When writer/director Ti West debuted his slasher film X at South By Southwest in March, he announced he secretly shot a prequel back-to-back with it that would fill in the backstory for X’s elderly killer. Nine months later, we have Pearl, a horror movie as indebted to Technicolor melodramas of the 1950s as X was inspired by independently-produced slashers of the 1970s. Though this chapter takes place in 1918, when talkies hadn’t even been invented, West also taps into a golden age of Hollywood aesthetic with allusions to The Wizard of Oz and early Disney features. It’s in service of a villain origin story that generates a laudable amount of sympathy for its subject, mainly due to another outstanding performance from Mia Goth.
Sixty years before the events of X, the young Pearl (Goth) lives and works on a farm with her stern German immigrant mother, Ruth (Tandi Wright), and her invalid father (Matthew Sunderland) while waiting for her husband, Howard (Alistair Sewell), to return from the Great War. Unsatisfied with the squalor of her circumstances, Pearl goes to the theater in town to watch the Palace Follies dancers and aspire to a more glamorous life. She meets a handsome projectionist (David Corenswet), who immediately takes a liking to her and encourages Pearl to pursue her dancing dreams. Pearl’s sister-in-law Mitzy (Emma Jenkins-Purro) informs her that a nearby church is holding auditions for a new chorus line member, which Pearl naturally sees as her ticket off the farm.
Even those who haven’t seen X should be able to surmise that Pearl’s dreams of stardom don’t exactly pan out, but the film’s merits allow it to stand alone and make this a story worth delving into. While some of the early stylistic touches can come across as self-indulgent, which isn’t terribly out of character for West as a director, Pearl gradually begins to settle into itself as a sort of twisted fairy tale with themes similar to those in X about fame and fortune. There are other shared details with its sequel, from the screening of a stag film to the appearance of a certain hungry alligator, that should delight those who saw West’s previous effort. There are also numerous parallels drawn between the Spanish flu outbreak of the era to the COVID-19 pandemic, the latter of which actually helped West to pursue production for this unlikely prequel.

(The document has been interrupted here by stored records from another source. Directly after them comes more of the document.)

/-- Corrects a single-bit error: counts it, logs it and clears it (R279, R283). -/
def State.correctWord (s : State) (w : Nat) (syn : BitVec 9) : State :=
  match groupOf (16 * w) with
  | none => s.setDamage w none
  | some (g, o) =>
    let b := bankOf g o
    ((((s.setDamage w none).countErr g b 1 0).tblEnter g (o / 16) syn false).raise
      { code := 0x0300, sev := 0, source := srcBank g b, detail := o / 16 })

/-- Syndrome of a damaged word, as the code sees it: that of an upset, with the mark of stored poison (R279, R280). -/
def State.synAt (s : State) (w : Nat) : BitVec 9 :=
  match s.damageAt w with | some (.single x) => if s.poisonAt w then x ^^^ 0x1FF else x | some (.uncorr x) => x | none => 0

/-- Rebuilds the page of storage word `w`, which a reader found uncorrectable (R282, R283). -/
def State.rebuildPage (s : State) (w : Nat) : State :=
  let base := w / 256 * 256
  let idx := List.range 256
  let es := idx.filter (fun i => s.uncorrAt (base + i))
  let pOk := !s.uncorrAt (checkWord (w / 256) 0)
  let qOk := !s.uncorrAt (checkWord (w / 256) 1)
  let g := (groupOf (16 * w)).getD (0, 0)
  let bank := bankOf g.1 g.2
  let erased := es.length + bit (!pOk) + bit (!qOk)
  let s1 := idx.foldl (fun t i => if t.uncorrAt (base + i) then t else
    match t.damageAt (base + i) with | some (.single x) => t.correctWord (base + i) x | _ => t) s
  let s1 := (s1.setDamage (checkWord (w / 256) 0) none).setDamage (checkWord (w / 256) 1) none
  if erased ≤ 2 then
    let vals := recover (idx.map (fun i => s.word (base + i))) es pOk
    let s2 := vals.foldl (fun t (i, d) =>
      let o := (groupOf (16 * (base + i))).getD (0, 0)
      ((((t.setWord (base + i) d).setPoison (base + i) false).tblEnter g.1 (o.2 / 16) (s.synAt (base + i)) true).setDamage
        (base + i) none).countErr g.1 bank 1 0) s1
    s2.raise { code := 0x0301, sev := 0, source := srcBank g.1 bank, detail := g.2 / 16 }
  else
    let s2 := es.foldl (fun t i =>
      (((t.setWord (base + i) 0).setPoison (base + i) true).setDamage (base + i) none).countErr g.1 bank 0 1) s1
    s2.raise { code := 0x0302, sev := 2, source := srcBank g.1 bank, detail := es.length, addr := some (g.2 / 16) }

/-- First byte of the hibernate context, which Mitten holds (R284, R391). -/
def baseContext : Nat := basePriv + 0x400000

/-- A word of the hibernate context, which carries the word code only (R279). -/
def contextWord (w : Nat) : Bool := decide (baseContext ≤ 16 * w) && decide (16 * w < baseContext + 0x1000)

/-- An uncorrectable word of the hibernate context: no page code rebuilds it. It is counted and stored as poison (DESIGN CHOICE,
log 110: R279 gives it the word code alone). -/
def State.contextLost (s : State) (w : Nat) : State :=
  let g := (groupOf (16 * w)).getD (0, 0)
  ((s.setDamage w none).setPoison w true).countErr g.1 (bankOf g.1 g.2) 0 1

/-- Makes word `w` readable: corrects a single-bit error, rebuilds an uncorrectable word's page (R279, R282). -/
def State.settleWord (s : State) (w : Nat) : State :=
  if s.uncorrAt w then (if contextWord w then s.contextLost w else s.rebuildPage w)
  else match s.damageAt w with
    | some (.single x) => s.correctWord w x
    | _ => s

/-- Reads an on-chip word: the state after correction, its data and its poison (R279, R280). -/
def State.ocRead (s : State) (w : Nat) : State × DataUnit :=
  let t := s.settleWord w
  (t, { data := t.word w, poison := t.poisonAt w })

/-- Ends every reservation of a word (R208). -/
def State.endReservations (s : State) (w : Nat) : State := { s with resv := s.resv.filter (fun e => e.2 != w + 1) }

/-- Writes the enabled bytes of an on-chip word (R280, R281), which ends its reservations. -/
def State.ocWrite (s : State) (w be : Nat) (d : BitVec 128) (poison : Bool) : State :=
  let t := (s.settleWord w).endReservations w
  let full := be % 65536 == 65535
  (t.setWord w (mergeBytes be (t.word w) d)).setPoison w (poison || (!full && t.poisonAt w))

/-! ### Packaged memory (R295 to R310) -/

/-- The lowest-numbered enabled cipher region that covers an address (R302, R303). -/
def State.cipherRegion (s : State) (a : Nat) : Option Nat :=
  findBelow 16 (fun r => s.isSet F.CIPH_REGION_CTRL.EN r &&
    decide (s.pair R.CIPH_REGION_BASE_LO R.CIPH_REGION_BASE_HI r ≤ a) &&
    decide (a < s.pair R.CIPH_REGION_LIMIT_LO R.CIPH_REGION_LIMIT_HI r))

Goth, who co-wrote the Pearl script along with West, donned layers of makeup to play the older version of her character in X, but is able to be much more expressive here as the ingénue-turned-murderer. As she performs tasks like feeding the farm animals or bathing her father, it almost seems like Goth could break out into an “I Want” Disney song at any moment, even though she also exhibits disturbing tendencies from the get-go. Her wide-eyed innocence giving way to madness reminded me of Shelley Duvall, particularly in her tormented performance from The Shining; one imagines Goth had an infinitely more enjoyable time making this movie. She does an excellent job getting us inside Pearl’s headspace, especially in a flawlessly-performed barn-burner of a third-act monologue presented in an unbroken take.
As he did during SXSW, West announced during Pearl’s premiere at the Toronto International Film Festival this month that X would get yet another entry in this series called MaXXXine, following the title character into the 1980s. Interestingly enough, Maxine was also played by Goth, meaning that her dual role in X will now have a prequel for one of the characters and a sequel for the other.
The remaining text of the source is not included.